## Task statement
Keep every line in which "Tests" occurs and drop the rest of the data.

## Material for this task
-- ==== Sys2Proof/Tests/Slice0.lean ====
section
/-! SUPPORT. Tests: the well-formedness check refuses, words written bit by bit from 30_encoding.md decode, the spec's
own vectors (95_test_vectors.md, named L1-… and L2-… there), and for every statement with hypotheses a witness that
meets them. -/

namespace Sys2Proof.Tests

open Sys2Proof Sys2Proof.Machine

set_option Elab.async false

/-- The next state of an outcome, if it is one. -/
def after (o : Host.Outcome State Fault Refusal) : Option State :=
  match o with
  | .next s => some s
  | .fault _ => none
  | .refused _ => none

/-! ### Well-formedness: the one check, and the terms that pass it -/

theorem test_wf_refuses_cmd_write_of_a_command :
    (Instr.wr .cmd 0x0001).wf = false ∧ (Instr.wr .cmd 0x1203).wf = false := by decide

theorem test_wf_accepts_reserved_values_and_the_rest :
    (Instr.wr .cmd 0x0004).wf = true ∧ (Instr.wr .cmd 0x00FF).wf = true ∧ (Instr.wr .crcData 0x0001).wf = true
      ∧ (Instr.rd .cmd).wf = true ∧ Instr.nop.wf = true ∧ Instr.verify.wf = true ∧ Instr.measRh.wf = true
      ∧ Instr.measT.wf = true := by decide

/-! ### Decoding: WE[19] IDX[18:16] DATA[15:0], written out from R81; commands from R83 -/

/-- RD: `0 iii dddd dddd dddd dddd`, d ignored. -/
theorem test_decode_rd :
    decode 0b00010000000000000000 = .rd .status ∧ decode 0b01111111111111111111 = .rd .seq
      ∧ decode 0b00000000000000000001 = .rd .cmd := by decide

/-- WR: `1 iii dddd dddd dddd dddd` (R94: `wr CRC_DATA, 0x683A` is A683A, `wr CRC_CHK, 0x007C` is B007C). -/
theorem test_decode_wr :
    decode 0b10100110100000111010 = .wr .crcData 0x683A ∧ decode 0b10110000000001111100 = .wr .crcChk 0x007C
      ∧ decode 0b11000000000001010101 = .wr .crcRem 0x0055 := by decide

/-- A reserved CMD value (R108: `wr CMD, 0x0104` has OP 0x04, L2-X3). -/
theorem test_decode_wr_reserved_command :
    decode 0b10000000000100000100 = .wr .cmd 0x0104 ∧ decode 0b10000000000011111111 = .wr .cmd 0x00FF := by decide

/-- NOP: OP 0x00; DATA[15:8] is ignored (R105: `wr CMD, 0x1200` is NOP). -/
theorem test_decode_nop :
    decode 0b10000000000000000000 = .nop ∧ decode 0b10000001001000000000 = .nop := by decide

/-- VERIFY: OP 0x01 (R108: `wr CMD, 0x0401` is VERIFY). -/
theorem test_decode_verify :
    decode 0b10000000000000000001 = .verify ∧ decode 0b10000000010000000001 = .verify := by decide

/-- MEAS_RH: OP 0x02. -/
theorem test_decode_measRh : decode 0b10000000000000000010 = .measRh := by decide

/-- MEAS_T: OP 0x03. -/
theorem test_decode_measT : decode 0b10000000000000000011 = .measT := by decide

/-- Table words: 8 bits are a CMD8 value, 20 (24 in whole bytes) an HTW. -/
theorem test_decodeTableWord :
    decodeTableWord 8 0x01 = some .verify ∧ decodeTableWord 8 0x03 = some .measT
      ∧ decodeTableWord 20 0x10000 = some (.rd .status) ∧ decodeTableWord 24 0xA683A = some (.wr .crcData 0x683A) := by
  decide

/-- What no format has is refused by name. -/
theorem test_decodeTable_refuses_by_name :
    decodeTable 16 0x0001 = .error .noSuchFormat ∧ decodeTable 8 0x100 = .error .bitsAboveFormat
      ∧ decodeTable 24 0x100000 = .error .bitsAboveFormat ∧ decodeTableWord 32 0 = none := by
  refine ⟨rfl, rfl, rfl, rfl⟩

/-! ### The instructions on the spec's vectors -/

/-- L2-V11's operands: CRC_DATA = 0x683A, CRC_CHK = 0x7C. -/
def goodFrame : State := { State.reset with crcData := 0x683A, crcChk := 0x7C }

## Solution
-- ==== Sys2Proof/Tests/Slice0.lean ====
/-! SUPPORT. Tests: the well-formedness check refuses, words written bit by bit from 30_encoding.md decode, the spec's
namespace Sys2Proof.Tests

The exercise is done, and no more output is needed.